Post-Hoc Tests with Scheffe correction revealed that the execution times of JSON.parse module were statistically different from both clarinet and jsonparse, but these two did not differ from one another (see Table 1 and Fig. 1). Specifically, JSON.parse module demonstrated smaller execution times than both clarinet and jsonparse.

Table 1

Next, given that two of the documents were "big" (i.e. > 1MB), and two of them were "small" (i.e. < 1MB) and the expectation that the size of the documents would play an important role in the performance of the modules, I computed an ANOVA to compare the execution times of the modules for the "big" documents, and another ANOVA to compare them for the "small" documents.

The differences between the execution times of clarinet, JSON.parse, and jsonparse were statistically significant for the "big" documents (F(2,57) = 279.96, p = .000).

Post-Hoc Tests with Scheffe correction revealed that the execution times of the modules were statistically different between the three of them (see Table 2 and Fig. 2).

Table 2

The differences between the execution times of clarinet, JSON.parse, and jsonparse were also statistically significant for the "small" documents (F(2,57) = 36.95, p = .000).

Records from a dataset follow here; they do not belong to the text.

/-- The dword at byte offset `4 * i` of the endpoint's configuration space, none while configuration requests are answered with Retry Status (R568): the identification of
R564, Bus Master Enable of R569, the two 64-bit BARs, and capabilities for power management (D0 and D3hot), MSI-X (256 vectors, the table at 0x708000 and the PBA at 0x709000 of BAR0)
and AER, laid out as PCI-SIG Base 5.0 has them (R563); where the capabilities stand is the model's. No row of the opcode table reads it. [DESIGN CHOICE 133] -/
def State.configDword (s : State) (i : Nat) : Option Word :=
  let c := s.hif.space
  if s.hif.retry then none
  else if i = 0 then some (c.deviceId ++ c.vendorId)
  else if i = 1 then some (BitVec.ofNat 32 (4 * b2n s.msix.busMaster + 0x100000))
  else if i = 2 then some (c.classCode ++ c.revision)
  else if i = 4 then some (BitVec.ofNat 32 (c.bar0.toNat / 2 ^ 26 * 2 ^ 26 + 4))
  else if i = 5 then some (BitVec.ofNat 32 (c.bar0.toNat / 2 ^ 32))
  else if i = 6 then some 0xC
  else if i = 7 then some (BitVec.ofNat 32 (c.bar2.toNat / 2 ^ 36 * 16))
  else if i = 13 then some 0x40
  else if i = 16 then some 0x00035001
  else if i = 17 then some (BitVec.ofNat 32 (3 * b2n c.d3hot))
  else if i = 20 then some (BitVec.ofNat 32 (0x00FF0011 + 2 ^ 30 * b2n s.msix.fmask + 2 ^ 31 * b2n s.msix.enabled))
  else if i = 21 then some 0x00708000
  else if i = 22 then some 0x00709000
  else if i = 64 then some 0x00020001
  else if i = 65 then some c.aer
  else some 0

/-- PERST#, a Hot Reset or a link-down (R567): the PCIe core, the configuration space and the HIF queue state are reset; commands go on and lose their
completions (R594). [DEDUCED 92] -/
def State.linkReset (s : State) (seen : Fld) : State :=
  let s1 := s.setFlds [(F.HIF_LINK.UP, 0), (F.HIF_LINK.NARROW, 0), (F.HIF_LINK.WIDTH, 0), (F.HIF_LINK.SPEED, 0), (seen, 1)]
  let s2 := (queueRegs.foldl State.resetReg s1).hostLost
  ({ s2 with msix := { Msix.reset with sent := s2.msix.sent },
             hif := { s2.hif with cmds := s2.hif.cmds.map (fun c => { c with lost := true }), uplSeq := [], space := ConfigSpace.reset } } : State).holdOnLink

/-- PERST (R567): it also takes a link that is up down. [DEDUCED 92] -/
def execPerst (s : State) : Host.Outcome State Fault Refusal :=
  let s1 := if s.bit F.HIF_LINK.UP then s.report C.HIF_LINK_DOWN (srcNi 168) 1 else s
  .next (s1.linkReset F.HIF_LINK.HOTRST_SEEN)

/-- HOT_RESET (R567): it arrives over a link that is up. -/
def execHotReset (s : State) : Host.Outcome State Fault Refusal :=
  if s.bit F.HIF_LINK.UP then .next ((s.report C.HIF_LINK_DOWN (srcNi 168) 1).linkReset F.HIF_LINK.HOTRST_SEEN) else .next s

/-- A link that is up goes down (R567). -/
def State.linkFalls (s : State) : State :=
  if s.bit F.HIF_LINK.UP then (s.report C.HIF_LINK_DOWN (srcNi 168) 0).linkReset F.HIF_LINK.DOWN_SEEN else s

/-- LINK_DOWN (R567). -/
def execLinkDown (s : State) : Host.Outcome State Fault Refusal := .next s.linkFalls

/-- The link is up in a start attempt, which has then reached stage 2 (R436, R568). -/
def State.linkStage (s : State) : State :=
  if s.dev == .boot && !s.sec.testHold && s.sec.fwBad.isNone && decide (s.fld F.SEC_BOOT_STAT.STAGE < 2) then
    let t : State := { s with hif := { s.hif with retry := false } }
    (t.powers [3, 18]).setFld F.SEC_BOOT_STAT.STAGE 2
  else s

/-- PCIE_LINK_UP: the link is in L0 (R563, R569); vectors that wait are sent once MSI-X is enabled (R581), and a start attempt is then in stage 2 at least (R436). -/
def execPcieLinkUp (speed : Fin 5) (width : Fin 5) (msixOn : Bool) (busMaster : Bool) (s : State) : Host.Outcome State Fault Refusal :=
  if s.dev = .off then .next s
  else
    let s1 := s.setFlds [(F.HIF_LINK.UP, 1), (F.HIF_LINK.SPEED, speed.val + 1), (F.HIF_LINK.WIDTH, 2 ^ width.val),
      (F.HIF_LINK.NARROW, b2n (decide (width.val < 2)))]
    let s2 := ({ s1 with msix := { s1.msix with enabled := msixOn, busMaster := busMaster } }).flushVectors
    .next s2.linkStage

/-- AER_UNCORRECTABLE (R563, R595): the error stands in the AER status register and is logged. -/
def execAerUncorrectable (status : Word) (s : State) : Host.Outcome State Fault Refusal :=
  .next (({ s with hif := { s.hif with space := { s.hif.space with aer := s.hif.space.aer ||| status } } } : State).report C.HIF_AER_UNCORR (srcNi 168) status.toNat)

/-- Flash byte `a` programmed with `b` (R590): an erased byte holds `b` afterwards; what programming makes of another byte the spec does not say. [DESIGN CHOICE 12] -/
def State.programByte (s : State) (a : Nat) (b : Byte) : State :=
  let v := if s.flashAt a = 0xFF then b else BitVec.ofNat 8 (Config.unstated s.free a)
  { s with aux := { s.aux with flash := mset (fun _ => none) a (some v) s.aux.flash } }

/-- The bytes `bs` programmed from flash address `a` on. -/
def State.programBytes (s : State) (a : Nat) : List Byte → State
  | [] => s
  | b :: bs => (s.programByte a b).programBytes (a + 1) bs

/-- The page program of a PROGRAM in progress completes before a host warm reset takes effect (R594): which page of the command that is, the spec
does not say, nor does it name a page between two of them. [DESIGN CHOICE 12; DEDUCED 93] -/
def State.finishPage (s : State) : State :=
  match s.aux.xspi with
  | some x =>
    let i := 256 * (Config.unstated s.free (2 ^ 40) % (x.len / 256 + 1))
    if x.op = 2 ∧ i < x.len then (s.programBytes (x.addr + i) (s.dpaBytes (x.buf + i) 256)).tookFree else s.tookFree
  | none => s

/-- A host warm reset (R568). [DEDUCED 93] -/
def State.hostWarmReset (s : State) : State :=
  if s.dev = .off ∨ s.sec.testHold then s
  else
    let s1 := s.finishPage
    ({ s1 with hif := { s1.hif with retry := true } }).warmReset 6

/-- FLR (R567, R568). [DEDUCED 92] -/
def execFlr (s : State) : Host.Outcome State Fault Refusal := .next s.hostWarmReset

/-- HIF_RESET_WRITE: acts with KEY = 0xC3 and GO = 1 (R568). -/
def execHifResetWrite (_req : Requester) (value : Word) (s : State) : Host.Outcome State Fault Refusal :=
  .next (if value.toNat / 2 ^ 24 = 0xC3 ∧ bitOf value.toNat 0 then s.hostWarmReset else s)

Post-Hoc Tests with Scheffe correction revealed that the execution times of the modules were once again statistically different between the three of them (see Table 3 and Fig. 3).

Table 3

In conclusion, the execution times of the three modules under analysis were different in all the conditions tested (i.e. regardless of the document size, for big documents only, and for small documents only), but this difference was greater when considering the estimates made for dealing with big documents only (which can be seen by the F ratios), where the JSON.parse demonstrated clearly smaller execution times.